POLITICS
House Committee on Foreign Affairs hosts hearing on Azerbaijani-U.S interests
Baku, February 14, AZERTAC
Subcommittee on Europe, Eurasia, and Emerging Threats of the U.S. House Committee on Foreign Affairs has hosted hearing “Azerbaijan: U.S. Energy, Security, and Human Rights Interests”
Chaired by Congressman Dana Rohrabacher, the hearing was addressed by Former US Ambassador to Azerbaijan Richard Kauzlarich, Director of Central Asia-Caucasus Institute, School of Advanced International Studies Svante Cornell and Fellow at Kennan Institute, Woodrow Wilson International Center for Scholars, Audrey Altstadt.
Mr Cornell said the decline of Azerbaijan’s relationship with the U.S. bears similarities to tensions in America’s ties with a number of other allies, from Israel to South Korea, that have grown wary of U.S. foreign policy. He touched upon the Armenian-Azerbaijani conflict, saying it should be “placed on a path toward long-term and peaceful resolution, within the framework of international law, and with the degree of manipulation of external powers minimized”.
According to him, it is customary to blame Azerbaijan’s domestic evolution for the decline in the relationship with the USA. “The question that should be asked is how the U.S. could have allowed a relationship with a geostrategic pivot country like Azerbaijan to deteriorate so badly”.
“It is important to recall that America’s relationship with Azerbaijan, like all former Soviet states, was built on several components. A constructive dialogue on human rights and democracy was one of these. Another was American engagement in supporting the development of the east-west energy corridor, which enabled Azerbaijan to market is resources independently. A third was close cooperation on security issues, which included America’s efforts to help resolve the Armenian-Azerbaijani conflict, as well as bilateral cooperation on defense, security, intelligence sharing and counter-terrorism.”
He said: “These three areas, then, formed a tripod upon which U.S. policy was based. But in the past decade, that tripod has for all practical purposes faltered. American engagement in energy issues was strong down to the completion of initial pipeline infrastructure ten years ago; it has declined since then. The position of a U.S. Special Envoy for Eurasian Energy has been abolished; and America’s role in the efforts to bring Caspian natural gas to Europe is minimal. Security interests gained salience after 9/11, but began a slow decline after 2003 as U.S. attention shifted to Iraq and European governments were unwilling to pick up the slack. Not least, U.S. leadership in resolving the Armenian‐Azerbaijani conflict has been missing.”
“Instead, it decided to embark on a project to normalize Turkish-
Armenian relations. The core of that initiative was to open the Turkish‐Armenian border, which Turkey had closed in 1993 because of Armenia’s occupation of Azerbaijan’s territory. Since that time,
a link had been maintained between Turkish‐Armenian relations and the Armenia‐Azerbaijan conflict.”

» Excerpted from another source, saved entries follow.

-- ==== Sys2Proof/Certificates/Slice0/Obligations.lean ====
section
/-! DEFINITION. The statements for the provers, one `Obligations.<Name>` each, listed in OBLIGATIONS.json. -/

section

open Sys2Proof Sys2Proof.Machine

/-! ### The machine as a whole -/

/-- A step with a command at the front of the queue is that command's meaning on the queue's rest (log 23). -/
def Obligations.StepRunsFrontCommand : Prop :=
  ∀ (c : Instr) (s : State) (rest : List Instr),
    step { s with pending := c :: rest } = exec c { s with pending := rest }

/-- A step on an empty queue is one millisecond of the internal oscillator (log 4): the clock advances, a RUNNING
operation runs for one millisecond more, an operation that reaches its limit of R58 times out, and a secret response
whose 50 ms are over is scrubbed (R182). -/
def Obligations.EmptyQueueIsOneMillisecond : Prop :=
  ∀ s : State, s.pending = [] →
    ((∀ m, s.mc.scrubTimer = some m → s.clock + 1 < m) → (∀ o, s.fp.op = some o → o.phase ≠ .running) →
      step s = .next { s with clock := s.clock + 1, fp.sent := [] }) ∧
    (∀ o, (∀ m, s.mc.scrubTimer = some m → s.clock + 1 < m) → s.fp.op = some o → o.phase = .running →
      o.runningTime + 1 < timeLimit o.kind →
      step s = .next
        { s with
          clock := s.clock + 1
          fp.sent := []
          fp.op := some { o with runningTime := o.runningTime + 1 } }) ∧
    (∀ o, s.fp.op = some o → o.phase = .running → timeLimit o.kind ≤ o.runningTime + 1 →
      ∃ t, step s = .next t ∧ t.clock = s.clock + 1 ∧ t.fp.op = none ∧ t.bp.writeRecord = .none) ∧
    (∀ m r, s.mc.scrubTimer = some m → m ≤ s.clock + 1 → s.mc.response = some r → r.secret = true →
      ∃ t, step s = .next t ∧ t.clock = s.clock + 1 ∧ t.mc.response = none ∧ t.mc.scrubTimer = none) ∧
    timeLimit .program = 20 ∧ timeLimit .sectorErase = 2000 ∧ timeLimit .eraseSeries = 2000 ∧
    timeLimit .blockErase = 8000

/-- No command stops the part, and none touches the queue of the commands behind it (log 23). -/
def Obligations.CommandsAnswerAndKeepQueue : Prop :=
  ∀ (c : Instr) (s : State), ∃ t, exec c s = .next t ∧ t.pending = s.pending

/-- The values the spec gives every item right after a POWER_ON of a part as delivered (R3, R22, R24, R52, R68, R77, R91,
R97, R107, R128, R147, R185, R196), and each invariant that the statements below say every step keeps. -/
def Obligations.ResetStateValues : Prop :=
  let s := State.reset
  s.bp.wel = false ∧ s.bp.writeRecord = .none ∧ s.bp.laneMode = .single ∧ s.bp.resetEnable = false ∧
  s.bp.idManufacturer = 0xFF ∧ s.bp.idType = 0xFF ∧ s.bp.pageBuffer = List.replicate 256 none ∧
  s.bp.intakeCount = 0 ∧ s.bp.intake = [] ∧
  s.tu.table = List.replicate 16 ⟨0, .none, ⟨false, false, false⟩, ⟨false, false, false⟩, 0⟩ ∧ s.tu.selector = .a ∧
  s.tu.violations = 0 ∧ s.tu.firstRefusal = none ∧
  s.fp.run = none ∧ s.fp.op = none ∧ s.fp.chunk = none ∧ s.fp.chunkBuffer = [] ∧ s.fp.prep ≠ .ready ∧
  s.de.scan = none ∧ s.de.channel = none ∧ s.de.absorbing = none ∧ s.de.owed = false ∧
  s.su.scan = none ∧ s.su.channel = none ∧
  s.isc.scan.phase = .idle ∧ s.isc.scan.manifest = none ∧ s.isc.scan.signerKey = none ∧
  s.isc.scan.manifestDigest = List.replicate 32 0 ∧ s.isc.scan.segmentDigests = [] ∧ s.isc.scan.result = none ∧
  s.isc.staging = ⟨.closed, .none, 0, 0, 0⟩ ∧ s.isc.boot = ⟨.unverified, .a, none, none⟩ ∧
  s.lanes = List.replicate 8 ⟨List.replicate 32 0, [], none⟩ ∧
  s.mc.request = [] ∧ s.mc.state = .idle ∧ s.mc.response = none ∧ s.mc.scrubTimer = none ∧
  s.mc.flags = ⟨false, false, false⟩ ∧ s.mc.dropped = false ∧ s.mc.mask = ⟨true, true, true, true⟩ ∧
  s.cred = none ∧ s.writes = ⟨none, none⟩ ∧
  s.store = ⟨.blank, none, .absent, none, none, none, List.replicate 4 .empty, none, 0, []⟩ ∧ s.socRun = false ∧
  s.flash.wf = true ∧ tableOk s = true ∧ secretOk s = true ∧ lanesOk s = true ∧
  violationsOk s = true ∧ flightOk s = true ∧ queueOk s = true ∧ directoryOk s = true ∧
  floorGuarded s = true ∧ bootOk s = true ∧ blankOk s = true ∧ mapGuarded s = true ∧ slotOk s = true ∧
  keysOk s = true ∧ foldsOk s = true ∧ policyOk s = true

Mr Cornell said: “The United States now pushed to cut that link, something that would heavily damage Azerbaijan’s interests, without offering Baku anything in the process. This initiative effectively was understood in Baku to mean that Azerbaijan’s most important national security issue was no longer an American concern.”

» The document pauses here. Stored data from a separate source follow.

-- ==== Sys2Proof/Laws/State.lean ====
section
/-! SUPPORT. What each named update of the state leaves and sets, one lemma per field, true by definition. -/

namespace Sys2Proof.Machine

/-! ### emptyResponse -/

@[simp] theorem emptyResponse_tu (s : State) : (emptyResponse s).tu = s.tu := rfl
@[simp] theorem emptyResponse_fp (s : State) : (emptyResponse s).fp = s.fp := rfl
@[simp] theorem emptyResponse_flash (s : State) : (emptyResponse s).flash = s.flash := rfl
@[simp] theorem emptyResponse_de (s : State) : (emptyResponse s).de = s.de := rfl
@[simp] theorem emptyResponse_su (s : State) : (emptyResponse s).su = s.su := rfl
@[simp] theorem emptyResponse_isc (s : State) : (emptyResponse s).isc = s.isc := rfl
@[simp] theorem emptyResponse_lanes (s : State) : (emptyResponse s).lanes = s.lanes := rfl
@[simp] theorem emptyResponse_store (s : State) : (emptyResponse s).store = s.store := rfl
@[simp] theorem emptyResponse_writes (s : State) : (emptyResponse s).writes = s.writes := rfl
@[simp] theorem emptyResponse_cred (s : State) : (emptyResponse s).cred = s.cred := rfl
@[simp] theorem emptyResponse_socRun (s : State) : (emptyResponse s).socRun = s.socRun := rfl
@[simp] theorem emptyResponse_rstLow (s : State) : (emptyResponse s).rstLow = s.rstLow := rfl
@[simp] theorem emptyResponse_clock (s : State) : (emptyResponse s).clock = s.clock := rfl
@[simp] theorem emptyResponse_draws (s : State) : (emptyResponse s).draws = s.draws := rfl
@[simp] theorem emptyResponse_pending (s : State) : (emptyResponse s).pending = s.pending := rfl
@[simp] theorem emptyResponse_bp_wel (s : State) : (emptyResponse s).bp.wel = s.bp.wel := rfl
@[simp] theorem emptyResponse_bp_writeRecord (s : State) : (emptyResponse s).bp.writeRecord = s.bp.writeRecord := rfl
@[simp] theorem emptyResponse_bp_laneMode (s : State) : (emptyResponse s).bp.laneMode = s.bp.laneMode := rfl
@[simp] theorem emptyResponse_bp_resetEnable (s : State) : (emptyResponse s).bp.resetEnable = s.bp.resetEnable := rfl
@[simp] theorem emptyResponse_bp_idManufacturer (s : State) : (emptyResponse s).bp.idManufacturer = s.bp.idManufacturer := rfl
@[simp] theorem emptyResponse_bp_idType (s : State) : (emptyResponse s).bp.idType = s.bp.idType := rfl
@[simp] theorem emptyResponse_bp_pageBuffer (s : State) : (emptyResponse s).bp.pageBuffer = s.bp.pageBuffer := rfl
@[simp] theorem emptyResponse_bp_intakeCount (s : State) : (emptyResponse s).bp.intakeCount = s.bp.intakeCount := rfl
@[simp] theorem emptyResponse_bp_intake (s : State) : (emptyResponse s).bp.intake = s.bp.intake := rfl
@[simp] theorem emptyResponse_bp_readTxn (s : State) : (emptyResponse s).bp.readTxn = s.bp.readTxn := rfl
@[simp] theorem emptyResponse_bp_out (s : State) : (emptyResponse s).bp.out = s.bp.out := rfl
@[simp] theorem emptyResponse_bp_outLines (s : State) : (emptyResponse s).bp.outLines = s.bp.outLines := rfl
@[simp] theorem emptyResponse_mc_request (s : State) : (emptyResponse s).mc.request = s.mc.request := rfl
@[simp] theorem emptyResponse_mc_state (s : State) : (emptyResponse s).mc.state = s.mc.state := rfl
@[simp] theorem emptyResponse_mc_flags (s : State) : (emptyResponse s).mc.flags = s.mc.flags := rfl
@[simp] theorem emptyResponse_mc_dropped (s : State) : (emptyResponse s).mc.dropped = s.mc.dropped := rfl
@[simp] theorem emptyResponse_mc_mask (s : State) : (emptyResponse s).mc.mask = s.mc.mask := rfl
@[simp] theorem emptyResponse_bp_fetchTxn (s : State) :
    (emptyResponse s).bp.fetchTxn = s.bp.fetchTxn.map fun t => { t with stillPresent := false } := rfl
@[simp] theorem emptyResponse_mc_response (s : State) :
    (emptyResponse s).mc.response = none := rfl
@[simp] theorem emptyResponse_mc_scrubTimer (s : State) :
    (emptyResponse s).mc.scrubTimer = none := rfl

/-! ### respond -/

@[simp] theorem respond_bp (st : Status) (b : Bytes) (s : State) : (respond st b s).bp = s.bp := rfl
@[simp] theorem respond_tu (st : Status) (b : Bytes) (s : State) : (respond st b s).tu = s.tu := rfl
@[simp] theorem respond_fp (st : Status) (b : Bytes) (s : State) : (respond st b s).fp = s.fp := rfl
@[simp] theorem respond_flash (st : Status) (b : Bytes) (s : State) : (respond st b s).flash = s.flash := rfl
@[simp] theorem respond_de (st : Status) (b : Bytes) (s : State) : (respond st b s).de = s.de := rfl
@[simp] theorem respond_su (st : Status) (b : Bytes) (s : State) : (respond st b s).su = s.su := rfl
@[simp] theorem respond_isc (st : Status) (b : Bytes) (s : State) : (respond st b s).isc = s.isc := rfl
@[simp] theorem respond_lanes (st : Status) (b : Bytes) (s : State) : (respond st b s).lanes = s.lanes := rfl
@[simp] theorem respond_store (st : Status) (b : Bytes) (s : State) : (respond st b s).store = s.store := rfl
@[simp] theorem respond_writes (st : Status) (b : Bytes) (s : State) : (respond st b s).writes = s.writes := rfl
@[simp] theorem respond_socRun (st : Status) (b : Bytes) (s : State) : (respond st b s).socRun = s.socRun := rfl
@[simp] theorem respond_rstLow (st : Status) (b : Bytes) (s : State) : (respond st b s).rstLow = s.rstLow := rfl
@[simp] theorem respond_clock (st : Status) (b : Bytes) (s : State) : (respond st b s).clock = s.clock := rfl
@[simp] theorem respond_draws (st : Status) (b : Bytes) (s : State) : (respond st b s).draws = s.draws := rfl
@[simp] theorem respond_pending (st : Status) (b : Bytes) (s : State) : (respond st b s).pending = s.pending := rfl
@[simp] theorem respond_mc_scrubTimer (st : Status) (b : Bytes) (s : State) : (respond st b s).mc.scrubTimer = s.mc.scrubTimer := rfl
@[simp] theorem respond_mc_flags (st : Status) (b : Bytes) (s : State) : (respond st b s).mc.flags = s.mc.flags := rfl
@[simp] theorem respond_mc_dropped (st : Status) (b : Bytes) (s : State) : (respond st b s).mc.dropped = s.mc.dropped := rfl
@[simp] theorem respond_mc_mask (st : Status) (b : Bytes) (s : State) : (respond st b s).mc.mask = s.mc.mask := rfl
@[simp] theorem respond_cred (st : Status) (b : Bytes) (s : State) :
    (respond st b s).cred = none := rfl
@[simp] theorem respond_mc_request (st : Status) (b : Bytes) (s : State) :
    (respond st b s).mc.request = [] := rfl
@[simp] theorem respond_mc_state (st : Status) (b : Bytes) (s : State) :
    (respond st b s).mc.state = .idle := rfl
@[simp] theorem respond_mc_response (st : Status) (b : Bytes) (s : State) :
    (respond st b s).mc.response = some ⟨responseFrame (frameCode s.mc.request) st b, false, false, none, none⟩ := rfl

/-! ### respondSecret -/

@[simp] theorem respondSecret_bp (m : Option Byte) (b : Bytes) (s : State) : (respondSecret m b s).bp = s.bp := rfl
@[simp] theorem respondSecret_tu (m : Option Byte) (b : Bytes) (s : State) : (respondSecret m b s).tu = s.tu := rfl
@[simp] theorem respondSecret_fp (m : Option Byte) (b : Bytes) (s : State) : (respondSecret m b s).fp = s.fp := rfl
@[simp] theorem respondSecret_flash (m : Option Byte) (b : Bytes) (s : State) : (respondSecret m b s).flash = s.flash := rfl
@[simp] theorem respondSecret_de (m : Option Byte) (b : Bytes) (s : State) : (respondSecret m b s).de = s.de := rfl
@[simp] theorem respondSecret_su (m : Option Byte) (b : Bytes) (s : State) : (respondSecret m b s).su = s.su := rfl
@[simp] theorem respondSecret_isc (m : Option Byte) (b : Bytes) (s : State) : (respondSecret m b s).isc = s.isc := rfl
@[simp] theorem respondSecret_lanes (m : Option Byte) (b : Bytes) (s : State) : (respondSecret m b s).lanes = s.lanes := rfl
@[simp] theorem respondSecret_store (m : Option Byte) (b : Bytes) (s : State) : (respondSecret m b s).store = s.store := rfl
@[simp] theorem respondSecret_writes (m : Option Byte) (b : Bytes) (s : State) : (respondSecret m b s).writes = s.writes := rfl
@[simp] theorem respondSecret_socRun (m : Option Byte) (b : Bytes) (s : State) : (respondSecret m b s).socRun = s.socRun := rfl
@[simp] theorem respondSecret_rstLow (m : Option Byte) (b : Bytes) (s : State) : (respondSecret m b s).rstLow = s.rstLow := rfl
@[simp] theorem respondSecret_clock (m : Option Byte) (b : Bytes) (s : State) : (respondSecret m b s).clock = s.clock := rfl
@[simp] theorem respondSecret_draws (m : Option Byte) (b : Bytes) (s : State) : (respondSecret m b s).draws = s.draws := rfl
@[simp] theorem respondSecret_pending (m : Option Byte) (b : Bytes) (s : State) : (respondSecret m b s).pending = s.pending := rfl
@[simp] theorem respondSecret_mc_flags (m : Option Byte) (b : Bytes) (s : State) : (respondSecret m b s).mc.flags = s.mc.flags := rfl
@[simp] theorem respondSecret_mc_dropped (m : Option Byte) (b : Bytes) (s : State) : (respondSecret m b s).mc.dropped = s.mc.dropped := rfl
@[simp] theorem respondSecret_mc_mask (m : Option Byte) (b : Bytes) (s : State) : (respondSecret m b s).mc.mask = s.mc.mask := rfl
@[simp] theorem respondSecret_cred (m : Option Byte) (b : Bytes) (s : State) :
    (respondSecret m b s).cred = none := rfl
@[simp] theorem respondSecret_mc_request (m : Option Byte) (b : Bytes) (s : State) :
    (respondSecret m b s).mc.request = [] := rfl
@[simp] theorem respondSecret_mc_state (m : Option Byte) (b : Bytes) (s : State) :
    (respondSecret m b s).mc.state = .idle := rfl
@[simp] theorem respondSecret_mc_response (m : Option Byte) (b : Bytes) (s : State) :
    (respondSecret m b s).mc.response = some ⟨responseFrame (frameCode s.mc.request) .ok b, false, true, m, some s.clock⟩ := rfl
@[simp] theorem respondSecret_mc_scrubTimer (m : Option Byte) (b : Bytes) (s : State) :
    (respondSecret m b s).mc.scrubTimer = some (s.clock + expiryDelay) := rfl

“Furthermore, singling out Azerbaijan makes little sense in the absence of similar measures against regional countries with worse human rights records. Frustration with western indifference to the
plight of the hundreds of thousands of displaced people from the Armenian‐occupied territories in Mountainous Karabakh and western Azerbaijan is already high in Azerbaijan, and any further targeting of Azerbaijan would reinforce the sense of western double standards, which officials at very high levels already denounce,” he added.